Politics - Slow down national ID standards, state officials say - sacbee.com: "Citing security and privacy concerns, department of motor vehicles officials from Western states on Tuesday urged the U.S Department of Homeland Security to slow down implementation of a law requiring states to standardize supporting documents for driver's licenses.
'We have established a secure level of privacy and security and we would say that should be the level that all states achieve before we would be willing to share information with other states,' George Valverde, director of the California Department of Motor Vehicles, told a DHS panel meeting on the campus at the University of California, Davis. His counterparts from Arizona and Nevada agreed.

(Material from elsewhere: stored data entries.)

-- ==== Sys2Proof/Machine/Sync.lean ====
section
/-! DEFINITION. Major 19 but for `bwait` (10 R140, R240 to R251): fences, barriers, semaphores, timeline waits,
transactions, work lists and message receipt. -/

namespace Sys2Proof.Machine

/-! ### Fences (R137, R138, R140, R141, R157); none has an effect inside a transaction (R149) -/

def State.inTx (s : State) (L : Nat) : Bool := (s.wv.txOf L).isSome

/-- The lanes of a mask outside a transaction. -/
def State.outsideTx (s : State) (m : Lanes) : Lanes := maskOf (fun L => laneIn m L && !s.inTx L)

/-- A memory operation of a lane waits for its last returning atomic. -/
def State.atomicIdle (s : State) (L : Nat) : Option Stop := await (s.inTx L || !s.wv.atomicPending L)

/-- The acquire of a fence: the lane's earlier loads have taken their values. -/
def State.fenceAcquire (s : State) (m : Lanes) (scope : Nat) : State :=
  let ls := s.outsideTx m
  if ls = 0 then s
  else ((lanesOf ls).foldl (fun s L => s.fixLoads s.cur.uid s.cur.wid L (fun _ => true)) s).acquireHere ls scope

def State.fenceRelease (s : State) (m : Lanes) (scope : Nat) : State :=
  (lanesOf (s.outsideTx m)).foldl (fun s L => s.releaseLane L scope) s

def execFenceAcq (h : Hdr) (g : BitVec 3) (s : State) : Out := .next <|
  perThread h s s.atomicIdle (fun m s => s.fenceAcquire m g.toNat)

def execFenceRel (h : Hdr) (g : BitVec 3) (s : State) : Out := .next <|
  perThread h s s.atomicIdle (fun m s => s.fenceRelease m g.toNat)

def execFenceFull (h : Hdr) (g : BitVec 3) (s : State) : Out := .next <|
  perThread h s
    (fun L => firstStop [s.atomicIdle L, inTurn (s.inTx L || s.releasedLane L g.toNat)])
    (fun m s => (s.fenceRelease m g.toNat).fenceAcquire m g.toNat)

/-- `ifb` discards every line of its quarter's instruction cache. -/
def execIfb (h : Hdr) (s : State) : Out := .next <|
  perThread h s (fun _ => none) fun m s =>
    let mine := fun (c : ICell) => c.die == s.bk.die && c.tile == s.bk.tile && c.quarter == s.pre.quarter
    if s.outsideTx m = 0 then s else { s with icache := s.icache.filter (fun c => !mine c) }

/-! ### Barriers (R240 to R242) -/

/-- Entry `n` of a context's barrier handle table (R369). -/
def State.barEntry (s : State) (ctxn n : Nat) : W64 := s.ctxWord 1 ctxn n

/-- What stops a barrier instruction on a handle: an invalid handle, or the object's address checks. -/
def State.barCheck (s : State) (n : Nat) : Option Stop :=
  if n = 0 then none
  else
    let e := s.barEntry s.bk.ctxn n
    let va := field e 55 0
    firstStop [need (decide (n < 64) && e.getLsbD 63) .access (BitVec.ofNat 64 n),
      (s.access s.who .atomic va 8).stop va, need (va % 64 == 0) .align (BitVec.ofNat 64 va)]

/-- The physical place of the object that a handle of a wave's block names: as the wave's accesses translate it, its TLB first. -/
def State.barPa (s : State) (b : Block) (w : Wave) (n : Nat) : Option Nat :=
  let va := field (s.barEntry b.ctxn n) 55 0
  if n = 0 then none
  else
    match s.access (b.who w) .atomic va 8 with
    | .ok x => some x.pa
    | _ => (s.walk b.ctxn b.pid va).map (fun p => leafPa p.leaf + (va - p.base))

/-- The scope of a barrier's network: its LEVEL code is the scope code, 0, 5, 6 and 7 too, for which R13 has no barrier
network and which R369 neither lists nor refuses (assumption 12). -/
def State.barScope (s : State) (n : Nat) : Nat := if n = 0 then 0 else field (s.barEntry s.bk.ctxn n) 62 60

/-- The phase in which a barrier now stands. -/
def State.barNow (s : State) (n : Nat) : Nat :=
  match s.barPa s.bk s.pre n with
  | none => s.bk.barPhase
  | some pa => leNat (s.homeBytes (pa + 8) 8)

/-- The waves that wait at a phase of an object, in any block. -/
def State.waitingAt (s : State) (pa phase : Nat) : List (Nat × Nat × Nat) :=
  s.uids.flatMap fun u =>
    let b := s.block u
    (List.range b.waves.length).filterMap fun i =>
      match (s.wave u i).waiting with
      | .barrier n p => if p = phase ∧ s.barPa b (s.wave u i) n = some pa then some (u, i, n) else none
      | _ => none

/-- Releases the phase of an object (R241); the waves of DET launches set their clocks (R50). -/
def State.releaseObj (s : State) (pa phase : Nat) : State :=
  let ws := s.waitingAt pa phase
  let det := ws.filter (fun e => (s.launch (s.block e.1).launch).rcd.det)
  let m := det.foldl (fun m e => max m (s.wave e.1 e.2.1).wclk.toNat) 0
  let s1 := det.foldl (fun s e => s.setWave e.1 e.2.1 { s.wave e.1 e.2.1 with wclk := clkOf (m + 1) }) s
  ws.foldl (fun s e => s.setWave e.1 e.2.1 { s.wave e.1 e.2.1 with waiting := .released e.2.2 }) s1

/-- An arrival at an object: COUNT in bytes 0 to 3, ARRIVED in bytes 4 to 7, PHASE in bytes 8 to 15 (R369). -/
def State.arriveObj (s : State) (pa : Nat) : State :=
  let s1 := s.recall pa 16
  let count := leNat (s1.homeBytes pa 4)
  let arrived := leNat (s1.homeBytes (pa + 4) 4) + 1
  let phase := leNat (s1.homeBytes (pa + 8) 8)
  if arrived ≥ count then
    (s1.putHome (pa + 4) (leBytes 0 4 ++ leBytes ((phase + 1) % 2 ^ 64) 8)).releaseObj pa phase
  else s1.putHome (pa + 4) (leBytes arrived 4)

It was the only public hearing scheduled on implementation of the Real ID Act. Inspired by the Sept. 11, 2001 terrorists attacks -- and signed into law by President Bush -- the legislation would require a prescribed set of original documents for states to issue licenses and create an interlocking, 50-state database. Critics say increasing access to personal information will lead to more security breeches and identity theft.
Opponents on both sides of the political of spectrum, from the ACLU to the conservative Eagle Forum, contend the law would also establish a national identification card in a nation that historically has resisted such a document.
Tuesday's hearing was billed as a national Town Hall on the Real ID after federal officials scrapped suggestions to hold more public hearings and, with less than two weeks notice, agreed to hold the one that played out Tuesday in Davis.